AICPA Now Seeking Comment on CECL-Related Proposal

DURHAM, N.C.–The American Institute of CPAs’ Financial Reporting Executive Committee has issued a working draft of accounting issues related to the implementation of Accounting Standards Update (ASU) No. 2016-13, Financial Instruments-Credit Losses, and is requesting feedback on issue paper Reasonable and Supportable Forecasting.

The AICPA noted the Current Expected Credit Loss, or CECL, will be the new standard and will change how financial institutions account for expected credit losses.

“It is the most significant change to financial institutions in forty years,” the AICPA said. “It affects reserves for losses over loans booked and allows for more forward-looking information to be considered when developing a best estimate.”

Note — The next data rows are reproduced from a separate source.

-- ==== Sys2Proof/Laws/Clock.lean ====
section
/-! SUPPORT. What one period of Fref does: each divider by what it has counted, the clocks that tick by the
conditions that the statements name, and the queue by the commands that fall due. -/

namespace Sys2Proof.Machine

/-- A divider counts from what is left over of its last count. -/
theorem divide_leftOver (n limit step : Nat) :
    divide n limit step =
      if limit ≤ leftOver n limit + step then (leftOver n limit + step - limit, true)
      else (leftOver n limit + step, false) := rfl

/-- The ms ticks where it ends. -/
theorem ticksOf_ms (s : State) : (ticksOf s).ms = true ↔ msEnds s := by
  simp only [ticksOf, divide_leftOver, msEnds]; split <;> simp_all

/-- The PWM clock ticks where it ends. -/
theorem ticksOf_pwm (s : State) : (ticksOf s).pwm = true ↔ pwmClockEnds s := by
  simp only [ticksOf, divide_leftOver, pwmClockEnds]; split <;> simp_all

/-- The link sample clock ticks where it ends. -/
theorem ticksOf_link (s : State) : (ticksOf s).link = true ↔ linkClockEnds s := by
  have h : ∀ n k : Nat, (if n ≤ k + 1 then (k + 1 - n, true) else (k + 1, false)).2 = true ↔ n ≤ k + 1 := by
    intro n k; split <;> simp_all
  simp only [ticksOf, divide_leftOver, linkClockEnds, linkClocked, linkDivider, inRun, Option.ne_none_iff_isSome,
    Bool.and_eq_true, Bool.or_eq_true, beq_iff_eq, h]

/-- Ranking changes the order of the due commands alone. -/
theorem mem_insertRanked (rank : Instr → Nat) (c x : Instr) (l : List Instr) :
    x ∈ insertRanked rank c l ↔ x = c ∨ x ∈ l := by
  induction l with
  | nil => simp [insertRanked]
  | cons y rest ih =>
    unfold insertRanked; split
    · simp
    · simp only [List.mem_cons, ih]; tauto

/-- Ranking keeps the commands. -/
theorem mem_ranked (rank : Instr → Nat) (x : Instr) (l : List Instr) : x ∈ ranked rank l ↔ x ∈ l := by
  induction l with
  | nil => simp [ranked]
  | cons y rest ih => simp only [ranked, List.foldr_cons, mem_insertRanked, List.mem_cons] at *; rw [ih]

/-- Ranking keeps the number of the commands. -/
theorem length_ranked (rank : Instr → Nat) (l : List Instr) : (ranked rank l).length = l.length := by
  have h : ∀ (c : Instr) (m : List Instr), (insertRanked rank c m).length = m.length + 1 := by
    intro c m
    induction m with
    | nil => rfl
    | cons y rest ih => unfold insertRanked; split <;> simp_all
  induction l with
  | nil => rfl
  | cons y rest ih => simp only [ranked, List.foldr_cons] at *; rw [h, ih, List.length_cons]

/-- What is queued is what was waiting and what fell due. -/
theorem mem_queueDue (s : State) (due : List Instr) (x : Instr) :
    x ∈ (queueDue s due).pending ↔ x ∈ s.pending ∨ x ∈ due := by
  unfold queueDue; split <;> simp [mem_ranked]

/-- The rest of a stopped character goes on by one sixteenth of a bit time, and at its end the line is free (R24,
R40). -/
theorem tickTail_cases (run : Bool) (l : Link) :
    (l.tail = none ∧ tickTail run l = l) ∨
    (∃ x, l.tail = some x ∧ x.position + 1 < 160 ∧
      tickTail run l = { l with tail := some { x with position := x.position + 1 } }) ∨
    (∃ x, l.tail = some x ∧ 160 ≤ x.position + 1 ∧ tickTail run l = { l with
      tail := none, idle := 0, idleCounting := run && l.rx == .look && l.onLine.isNone }) := by
  unfold tickTail
  cases h : l.tail with
  | none => exact .inl ⟨rfl, rfl⟩
  | some x =>
    by_cases g : x.position + 1 < Config.characterTime
    · refine .inr (.inl ⟨x, rfl, g, ?_⟩); simp [g]
    · refine .inr (.inr ⟨x, rfl, Nat.le_of_not_lt g, ?_⟩); simp [g]

end Sys2Proof.Machine
end

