@[simp] theorem judgeLeftRunning_frame (s : State) (p : PumpId) :
    (judgeLeftRunning s p).loader = s.loader ∧ (judgeLeftRunning s p).inputs = s.inputs ∧
    (judgeLeftRunning s p).div = s.div ∧ (judgeLeftRunning s p).probes = s.probes ∧
    (judgeLeftRunning s p).peers = s.peers ∧ (judgeLeftRunning s p).stage = s.stage ∧
    (judgeLeftRunning s p).head = s.head ∧ (judgeLeftRunning s p).lamps = s.lamps ∧
    (judgeLeftRunning s p).gate = s.gate ∧ (judgeLeftRunning s p).order = s.order ∧
    (judgeLeftRunning s p).free = s.free ∧ (judgeLeftRunning s p).pending = s.pending ∧
    (judgeLeftRunning s p).cfg = s.cfg ∧ (judgeLeftRunning s p).mode = s.mode := by
  unfold judgeLeftRunning; split <;> simp

@[simp] theorem pumpsEnterRun_frame (s : State) :
    (pumpsEnterRun s).loader = s.loader ∧ (pumpsEnterRun s).inputs = s.inputs ∧ (pumpsEnterRun s).div = s.div ∧
    (pumpsEnterRun s).probes = s.probes ∧ (pumpsEnterRun s).peers = s.peers ∧
    (pumpsEnterRun s).stage = s.stage ∧ (pumpsEnterRun s).head = s.head ∧
    (pumpsEnterRun s).lamps = s.lamps ∧ (pumpsEnterRun s).gate = s.gate ∧ (pumpsEnterRun s).order = s.order ∧
    (pumpsEnterRun s).free = s.free ∧ (pumpsEnterRun s).pending = s.pending ∧ (pumpsEnterRun s).cfg = s.cfg ∧
    (pumpsEnterRun s).mode = s.mode := by
  unfold pumpsEnterRun; simp

@[simp] theorem lampsEnterRun_frame (s : State) :
    (lampsEnterRun s).loader = s.loader ∧ (lampsEnterRun s).inputs = s.inputs ∧ (lampsEnterRun s).div = s.div ∧
    (lampsEnterRun s).probes = s.probes ∧ (lampsEnterRun s).link = s.link ∧ (lampsEnterRun s).peers = s.peers ∧
    (lampsEnterRun s).stage = s.stage ∧ (lampsEnterRun s).head = s.head ∧ (lampsEnterRun s).pumps = s.pumps ∧
    (lampsEnterRun s).gate = s.gate ∧ (lampsEnterRun s).order = s.order ∧ (lampsEnterRun s).free = s.free ∧
    (lampsEnterRun s).pending = s.pending ∧ (lampsEnterRun s).cfg = s.cfg ∧ (lampsEnterRun s).mode = s.mode := by
  unfold lampsEnterRun; (repeat' split) <;> simp <;> (repeat' split) <;> simp

@[simp] theorem loopsEnterRun_frame (s : State) :
    (loopsEnterRun s).loader = s.loader ∧ (loopsEnterRun s).inputs = s.inputs ∧ (loopsEnterRun s).div = s.div ∧
    (loopsEnterRun s).probes = s.probes ∧ (loopsEnterRun s).link = s.link ∧ (loopsEnterRun s).peers = s.peers ∧
    (loopsEnterRun s).stage = s.stage ∧ (loopsEnterRun s).head = s.head ∧ (loopsEnterRun s).arb = s.arb ∧
    (loopsEnterRun s).pumps = s.pumps ∧ (loopsEnterRun s).lamps = s.lamps ∧ (loopsEnterRun s).order = s.order ∧
    (loopsEnterRun s).free = s.free ∧ (loopsEnterRun s).pending = s.pending ∧ (loopsEnterRun s).cfg = s.cfg ∧
    (loopsEnterRun s).mode = s.mode := by
  unfold loopsEnterRun; (repeat' split) <;> simp <;> (repeat' split) <;> simp

@[simp] theorem gateEnterRun_frame (s : State) :
    (gateEnterRun s).loader = s.loader ∧ (gateEnterRun s).inputs = s.inputs ∧ (gateEnterRun s).div = s.div ∧
    (gateEnterRun s).probes = s.probes ∧ (gateEnterRun s).peers = s.peers ∧ (gateEnterRun s).stage = s.stage ∧
    (gateEnterRun s).head = s.head ∧ (gateEnterRun s).pumps = s.pumps ∧ (gateEnterRun s).order = s.order ∧
    (gateEnterRun s).free = s.free ∧ (gateEnterRun s).pending = s.pending ∧ (gateEnterRun s).cfg = s.cfg ∧
    (gateEnterRun s).mode = s.mode := by
  unfold gateEnterRun; (repeat' split) <;> simp <;> (repeat' split) <;> simp
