/-- With the record of pump P1. -/
def pump1 (f : Pump → Pump) (s : State) : State := s.onPumps fun c => { c with pump := ⟨f c.pump.p1, c.pump.p2⟩ }

/-- With the record of pump P2. -/
def pump2 (f : Pump → Pump) (s : State) : State := s.onPumps fun c => { c with pump := ⟨c.pump.p1, f c.pump.p2⟩ }

/-- With the own claim in a state for a requester and its request. -/
def claiming (cl : ClaimState) (r : Requester) (q : Reason) (s : State) : State :=
  s.onArb fun a => { a with
    claim := cl
    table := a.table.upd r fun e => { e with request := some (requestFor s.cfg r q), served := true, armed := false } }

/-- With a frame of the own kind on the line. -/
def sending (k : TxKind) (n : Nat) (s : State) : State :=
  s.onLink fun l => { l with
    onLine := some { kind := k, attempts := n, bytes := [0xC6], position := 0 }, idleCounting := false }

/-- With a frame waiting in a slot. -/
def waiting (k : TxKind) (n : Nat) (s : State) : State :=
  s.onLink fun l => { l with slots := l.slots.set k (some n) }

/-- With the line idle for a number of bit times. -/
def idleFor (bits : Nat) (s : State) : State :=
  s.onLink fun l => { l with idle := bits * 16, idleCounting := true }

/-- A probe that charges. -/
def charging (p : ProbeId) (f : Probe → Probe) (s : State) : State :=
  onProbe s p fun q => f { q with phase := .charge }

/-! ### The checks of operands -/

theorem test_illFormed_image : (Instr.imageReadComplete []).wellFormed = false := by decide
theorem test_illFormed_captured : (Instr.probeTrip 4096).wellFormed = false := by decide
theorem test_illFormed_lengthByte : (Instr.lengthByteError 24).wellFormed = false := by decide
theorem test_illFormed_rejected :
    (Instr.frameRejected ⟨0x11, List.replicate 25 0, 0⟩).wellFormed = false := by decide
theorem test_illFormed_status : (Instr.statusArrival 8 (List.replicate 15 0)).wellFormed = false ∧
    (Instr.statusArrival 1 []).wellFormed = false := by decide
theorem test_illFormed_claim : (Instr.claimArrival 8 [0, 0, 0, 0]).wellFormed = false ∧
    (Instr.claimArrival 1 [0, 0, 0]).wellFormed = false := by decide
theorem test_illFormed_busy : (Instr.busyArrival 8 [0, 0, 0]).wellFormed = false ∧
    (Instr.busyArrival 1 [0, 0]).wellFormed = false := by decide
theorem test_illFormed_done : (Instr.doneArrival 8 [0, 0]).wellFormed = false ∧
    (Instr.doneArrival 1 [0]).wellFormed = false := by decide
theorem test_illFormed_report : (Instr.reportArrival 8 [0, 0, 0]).wellFormed = false ∧
    (Instr.reportArrival 1 [0, 0]).wellFormed = false ∧
    (Instr.reportArrival 1 (List.replicate 25 0)).wellFormed = false := by decide
theorem test_illFormed_ignored : (Instr.orderIgnored 9 0 0 0).wellFormed = false := by decide
theorem test_illFormed_unknown : (Instr.unknownOrder 12 0).wellFormed = false := by decide
theorem test_illFormed_clearFault : (Instr.clearFault 3).wellFormed = false := by decide
theorem test_illFormed_holder : (Instr.holderTimeout 8).wellFormed = false := by decide
theorem test_wellFormed_operands : (Instr.imageReadComplete demoImage).wellFormed = true ∧
    (Instr.probeTrip 4095).wellFormed = true ∧ (Instr.orderIgnored 15 0 0 0).wellFormed = true ∧
    (Instr.unknownOrder 13 0).wellFormed = true := by decide +kernel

The working draft discusses helpful considerations for Depository and Lending Institutions, and Insurance Companies and is available here.

“This project demonstrates the AICPA’s continuing effort to ease implementation of the standard for auditors and their clients,” said Jason Brodmerkel, CPA, Accounting Standards – Depository and Lending Institutions for the AICPA. “It is a tremendous effort for our committee and the many volunteers on our task force all of whom are committed to help the financial reporting system adopt the standard.”

Interested parties are encouraged to submit their informal feedback on the implementation issue by Dec. 31, 2018.